The problem might be that Alteryx uses the Microsoft Access Driver to acess .xlsb files, and that's not really a good way, since this Driver is supposed to access databases. Therefore Alteryx is pretty bad at writing .xlsb files.
2 suggested options from my site:
1. Split the workflow in two parts. Write a .yxdb of your normal flow at first and then use this to write the .xlsb - this way Alteryx doesn't try to write while it is still processing the data. (Block until done tool before the output should achive the same thing too).
2. Use a different filetype. Excelfiles are sadly not very well compatible with anything outside of the Microsoft enviroment (often there not as well) and .xlsb is even worse. A .csv will be written much faster and Endusers could still open it in Excel.
Thanks for your tips. I have a Block Until Done tool placed in my workflow before the data is written to the files, because the data will be written into two separate tabs in the file and if i wouldn't place it there, i get an error because of writting two different informations in one file at the same time.
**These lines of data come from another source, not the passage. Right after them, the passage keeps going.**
theorem Module.faultEvent_kept (m : Module) (e : EngPos) (n : Nat) (code : Nat) (t : EngTask) (rerun : Bool) (quarantined : Bool) (logged : Bool) (hm : Memory.wf m.mem = true) :
    Memory.wf (Module.faultEvent m e n code t rerun quarantined logged).mem = true := by
  unfold Module.faultEvent
  repeat' (first
    | with_reducible assumption
    | with_reducible first | refine ite_kept ?_ ?_ | refine foldl_kept _ _ ?_ ?_ | refine foldl_kept2 _ _ ?_ ?_ | refine foldl_kept22 _ _ ?_ ?_ | refine foldl_kept222 _ _ ?_ ?_
    | intro _
    | simp (maxDischargeDepth := 99) (maxSteps := 1000000) +contextual only [Module.faultSeq_kept, Module.raiseSeq_kept, *]
    | with_reducible first | apply Module.faultSeq_kept | apply Module.raiseSeq_kept
    | split)

theorem Module.faultPosition_kept (m : Module) (e : EngPos) (hm : Memory.wf m.mem = true) :
    Memory.wf (Module.faultPosition m e).2.mem = true := by
  unfold Module.faultPosition
  repeat' (first
    | with_reducible assumption
    | with_reducible first | refine ite_kept ?_ ?_ | refine foldl_kept _ _ ?_ ?_ | refine foldl_kept2 _ _ ?_ ?_ | refine foldl_kept22 _ _ ?_ ?_ | refine foldl_kept222 _ _ ?_ ?_
    | intro _
    | simp (maxDischargeDepth := 99) (maxSteps := 1000000) +contextual only [Module.setEng_kept, Module.loseName_kept, Module.swapSpare_kept, *]
    | with_reducible first | apply Module.setEng_kept | apply Module.loseName_kept | apply Module.swapSpare_kept
    | split)

theorem Module.leaveTask_kept (m : Module) (e : EngPos) (hm : Memory.wf m.mem = true) :
    Memory.wf (Module.leaveTask m e).mem = true := by
  unfold Module.leaveTask
  repeat' (first
    | with_reducible assumption
    | with_reducible first | refine ite_kept ?_ ?_ | refine foldl_kept _ _ ?_ ?_ | refine foldl_kept2 _ _ ?_ ?_ | refine foldl_kept22 _ _ ?_ ?_ | refine foldl_kept222 _ _ ?_ ?_
    | intro _
    | simp (maxDischargeDepth := 99) (maxSteps := 1000000) +contextual only [Module.open__kept, Module.setEng_kept, Module.setEngState_kept, Module.wr_kept, Module.satAdd_kept, Module.lostCycles_kept, *])

theorem taskComplete_kept (e : EngPos) (m : Module) (hm : Memory.wf m.mem = true) :
    Memory.wf (taskComplete e m).mem = true := by
  unfold taskComplete
  repeat' (first
    | with_reducible assumption
    | with_reducible first | refine ite_kept ?_ ?_ | refine foldl_kept _ _ ?_ ?_ | refine foldl_kept2 _ _ ?_ ?_ | refine foldl_kept22 _ _ ?_ ?_ | refine foldl_kept222 _ _ ?_ ?_
    | intro _
    | simp (maxDischargeDepth := 99) (maxSteps := 1000000) +contextual only [Module.engReads_kept, Module.abortTask_kept, Module.decideRows_kept, Module.leaveTask_kept, Module.count_kept, Module.planSignals_kept, Module.faultEvent_kept, Module.faultPosition_kept, *]
    | with_reducible first | apply Module.engReads_kept | apply Module.abortTask_kept | apply Module.decideRows_kept | apply Module.leaveTask_kept | apply Module.count_kept | apply Module.planSignals_kept | apply Module.faultEvent_kept | apply Module.faultPosition_kept
    | split)

theorem Module.engineFault_kept (m : Module) (e : EngPos) (code : Nat) (hm : Memory.wf m.mem = true) :
    Memory.wf (Module.engineFault m e code).mem = true := by
  unfold Module.engineFault
  repeat' (first
    | with_reducible assumption
    | with_reducible first | refine ite_kept ?_ ?_ | refine foldl_kept _ _ ?_ ?_ | refine foldl_kept2 _ _ ?_ ?_ | refine foldl_kept22 _ _ ?_ ?_ | refine foldl_kept222 _ _ ?_ ?_
    | intro _
    | simp (maxDischargeDepth := 99) (maxSteps := 1000000) +contextual only [Module.putTask_kept, Module.setFld_kept, Module.count_kept, Module.abortTask_kept, *]
    | with_reducible first | apply Module.putTask_kept | apply Module.setFld_kept | apply Module.count_kept | apply Module.abortTask_kept
    | split)

theorem Module.sweepFailed_kept (m : Module) (e : EngPos) (hm : Memory.wf m.mem = true) :
    Memory.wf (Module.sweepFailed m e).mem = true := by
  unfold Module.sweepFailed
  repeat' (first
    | with_reducible assumption
    | with_reducible first | refine ite_kept ?_ ?_ | refine foldl_kept _ _ ?_ ?_ | refine foldl_kept2 _ _ ?_ ?_ | refine foldl_kept22 _ _ ?_ ?_ | refine foldl_kept222 _ _ ?_ ?_
    | intro _
    | simp (maxDischargeDepth := 99) (maxSteps := 1000000) +contextual only [Module.setFld_kept, Module.setEng_kept, Module.faultSeq_kept, Module.setEngState_kept, Module.setSpare_kept, Module.swapSpare_kept, *]
    | with_reducible first | apply Module.setFld_kept | apply Module.setEng_kept | apply Module.faultSeq_kept | apply Module.setEngState_kept | apply Module.setSpare_kept | apply Module.swapSpare_kept
    | split)

theorem engineFaultDetected_kept (e : EngPos) (check : EngCheck) (m : Module) (hm : Memory.wf m.mem = true) :
    Memory.wf (engineFaultDetected e check m).mem = true := by
  unfold engineFaultDetected
  repeat' (first
    | with_reducible assumption
    | with_reducible first | refine ite_kept ?_ ?_ | refine foldl_kept _ _ ?_ ?_ | refine foldl_kept2 _ _ ?_ ?_ | refine foldl_kept22 _ _ ?_ ?_ | refine foldl_kept222 _ _ ?_ ?_
    | intro _
    | simp (maxDischargeDepth := 99) (maxSteps := 1000000) +contextual only [Module.engineFault_kept, Module.count_kept, Module.sweepFailed_kept, *]
    | with_reducible first | apply Module.engineFault_kept | apply Module.count_kept | apply Module.sweepFailed_kept
    | split)

theorem engineWatchdog_kept (e : EngPos) (m : Module) (hm : Memory.wf m.mem = true) :
    Memory.wf (engineWatchdog e m).mem = true := by
  unfold engineWatchdog
  repeat' (first
    | with_reducible assumption
    | with_reducible first | refine ite_kept ?_ ?_ | refine foldl_kept _ _ ?_ ?_ | refine foldl_kept2 _ _ ?_ ?_ | refine foldl_kept22 _ _ ?_ ?_ | refine foldl_kept222 _ _ ?_ ?_
    | intro _
    | simp (maxDischargeDepth := 99) (maxSteps := 1000000) +contextual only [Module.abortTask_kept, Module.engineFault_kept, *]
    | with_reducible first | apply Module.abortTask_kept | apply Module.engineFault_kept
    | split)

theorem Module.missTask_kept (m : Module) (e : EngPos) (n : Nat) (status : Nat) (t : EngTask) (hm : Memory.wf m.mem = true) :
    Memory.wf (Module.missTask m e n status t).mem = true := by
  unfold Module.missTask
  repeat' (first
    | with_reducible assumption
    | with_reducible first | refine ite_kept ?_ ?_ | refine foldl_kept _ _ ?_ ?_ | refine foldl_kept2 _ _ ?_ ?_ | refine foldl_kept22 _ _ ?_ ?_ | refine foldl_kept222 _ _ ?_ ?_
    | intro _
    | simp (maxDischargeDepth := 99) (maxSteps := 1000000) +contextual only [Module.raiseCtx_kept, Module.planSignals_kept, *]
    | with_reducible first | apply Module.raiseCtx_kept | apply Module.planSignals_kept
    | split)

theorem Module.failJobTask_kept (m : Module) (e : EngPos) (n : Nat) (status : Nat) (t : EngTask) (hm : Memory.wf m.mem = true) :
    Memory.wf (Module.failJobTask m e n status t).mem = true := by
  unfold Module.failJobTask
  repeat' (first
    | with_reducible assumption
    | with_reducible first | refine ite_kept ?_ ?_ | refine foldl_kept _ _ ?_ ?_ | refine foldl_kept2 _ _ ?_ ?_ | refine foldl_kept22 _ _ ?_ ?_ | refine foldl_kept222 _ _ ?_ ?_
    | intro _
    | simp (maxDischargeDepth := 99) (maxSteps := 1000000) +contextual only [Module.raise_kept, Module.adjustJob_kept, Module.settleJob_kept, *]
    | with_reducible first | apply Module.raise_kept | apply Module.adjustJob_kept | apply Module.settleJob_kept
    | split)

theorem Module.rerunTask_kept (m : Module) (cl : Fin 8) (sp : Option EngPos) (t : EngTask) (hm : Memory.wf m.mem = true) :
    Memory.wf (Module.rerunTask m cl sp t).mem = true := by
  unfold Module.rerunTask
  repeat' (first
    | with_reducible assumption
    | with_reducible first | refine ite_kept ?_ ?_ | refine foldl_kept _ _ ?_ ?_ | refine foldl_kept2 _ _ ?_ ?_ | refine foldl_kept22 _ _ ?_ ?_ | refine foldl_kept222 _ _ ?_ ?_
    | intro _
    | simp (maxDischargeDepth := 99) (maxSteps := 1000000) +contextual only [Module.setEng_kept, Module.adjustJob_kept, *]
    | with_reducible first | apply Module.setEng_kept | apply Module.adjustJob_kept
    | split)

theorem abortComplete_kept (e : EngPos) (m : Module) (hm : Memory.wf m.mem = true) :
    Memory.wf (abortComplete e m).mem = true := by
  unfold abortComplete
  repeat' (first
    | with_reducible assumption
    | with_reducible first | refine ite_kept ?_ ?_ | refine foldl_kept _ _ ?_ ?_ | refine foldl_kept2 _ _ ?_ ?_ | refine foldl_kept22 _ _ ?_ ?_ | refine foldl_kept222 _ _ ?_ ?_
    | intro _
    | with_reducible apply Module.firmware_kept
    | simp (maxDischargeDepth := 99) (maxSteps := 1000000) +contextual only [Module.leaveTask_kept, Module.faultEvent_kept, Module.faultPosition_kept, *]
    | with_reducible first | apply Module.firmware_kept | apply Module.leaveTask_kept | apply Module.faultEvent_kept | apply Module.faultPosition_kept | apply Module.rerunTask_kept | apply Module.missTask_kept | apply Module.adjustJob_kept | apply Module.settleJob_kept | apply Module.failJobTask_kept
    | split)

theorem rotationDue_kept (cl : Fin 8) (m : Module) (hm : Memory.wf m.mem = true) :
    Memory.wf (rotationDue cl m).mem = true := by
  unfold rotationDue
  repeat' (first
    | with_reducible assumption
    | with_reducible refine ite_kept ?_ ?_)

theorem rotation_kept (cl : Fin 8) (m : Module) (hm : Memory.wf m.mem = true) :
    Memory.wf (rotation cl m).mem = true := by
  unfold rotation
  repeat' (first
    | with_reducible assumption
    | with_reducible first | refine ite_kept ?_ ?_ | refine foldl_kept _ _ ?_ ?_ | refine foldl_kept2 _ _ ?_ ?_ | refine foldl_kept22 _ _ ?_ ?_ | refine foldl_kept222 _ _ ?_ ?_
    | intro _
    | simp (maxDischargeDepth := 99) (maxSteps := 1000000) +contextual only [Module.setEng_kept, Module.swapSpare_kept, *]
    | with_reducible first | apply Module.setEng_kept | apply Module.swapSpare_kept
    | split)

theorem rotationSkip_kept (cl : Fin 8) (m : Module) (hm : Memory.wf m.mem = true) :
    Memory.wf (rotationSkip cl m).mem = true := by
  unfold rotationSkip
  repeat' (first
    | with_reducible assumption)

theorem Module.testSpares_kept (m : Module) (old : Nat) (eng : Nat) (hm : Memory.wf m.mem = true) :
    Memory.wf (Module.testSpares m old eng).mem = true := by
  unfold Module.testSpares
  repeat' (first
    | with_reducible assumption
    | with_reducible first | refine ite_kept ?_ ?_ | refine foldl_kept _ _ ?_ ?_ | refine foldl_kept2 _ _ ?_ ?_ | refine foldl_kept22 _ _ ?_ ?_ | refine foldl_kept222 _ _ ?_ ?_
    | intro _
    | simp (maxDischargeDepth := 99) (maxSteps := 1000000) +contextual only [Module.setSpare_kept, *])

theorem Module.rampEng_kept (m : Module) (e : EngPos) (hm : Memory.wf m.mem = true) :
    Memory.wf (Module.rampEng m e).mem = true := by
  unfold Module.rampEng
  repeat' (first
    | with_reducible assumption
    | with_reducible first | refine ite_kept ?_ ?_ | refine foldl_kept _ _ ?_ ?_ | refine foldl_kept2 _ _ ?_ ?_ | refine foldl_kept22 _ _ ?_ ?_ | refine foldl_kept222 _ _ ?_ ?_
    | intro _
    | simp (maxDischargeDepth := 99) (maxSteps := 1000000) +contextual only [Module.rampSpm_kept, Module.setFld_kept, Module.testSpares_kept, *])

theorem sweepDone_kept (e : EngPos) (pass : Bool) (full : Bool) (m : Module) (hm : Memory.wf m.mem = true) :
    Memory.wf (sweepDone e pass full m).mem = true := by
  unfold sweepDone
  repeat' (first
    | with_reducible assumption
    | with_reducible first | refine ite_kept ?_ ?_ | refine foldl_kept _ _ ?_ ?_ | refine foldl_kept2 _ _ ?_ ?_ | refine foldl_kept22 _ _ ?_ ?_ | refine foldl_kept222 _ _ ?_ ?_
    | intro _
    | simp (maxDischargeDepth := 99) (maxSteps := 1000000) +contextual only [Module.rampEng_kept, Module.setFld_kept, Module.sweepFailed_kept, Module.setEng_kept, Module.satAdd_kept, Module.setEngState_kept, Module.setSpare_kept, ite_kept, *])

theorem writeAcknowledged_kept (writer : Writer) (m : Module) (hm : Memory.wf m.mem = true) :
    Memory.wf (writeAcknowledged writer m).mem = true := by
  unfold writeAcknowledged
  repeat' (first
    | with_reducible assumption
    | with_reducible first | refine ite_kept ?_ ?_ | refine foldl_kept _ _ ?_ ?_ | refine foldl_kept2 _ _ ?_ ?_ | refine foldl_kept22 _ _ ?_ ?_ | refine foldl_kept222 _ _ ?_ ?_
    | intro _
    | simp (maxDischargeDepth := 99) (maxSteps := 1000000) +contextual only [Module.engineAck_kept, Module.dmaGo_kept, *]
    | with_reducible first | apply Module.engineAck_kept | apply Module.dmaGo_kept
    | split)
A .csv file is no option, because formatting the data is also a must have and .csv doesn't store the formatting information.
Have you considered exporting to .csv and using Power Query to bring the data into Excel? It would allow for the data to be stored in .csv and formatting to remain in Excel template.
Yes, but in my opinion this is not a good solution because the user then needs an extra step before watching on the final product.
And in my case i would need two .csv-files because currently i have two tabs of data.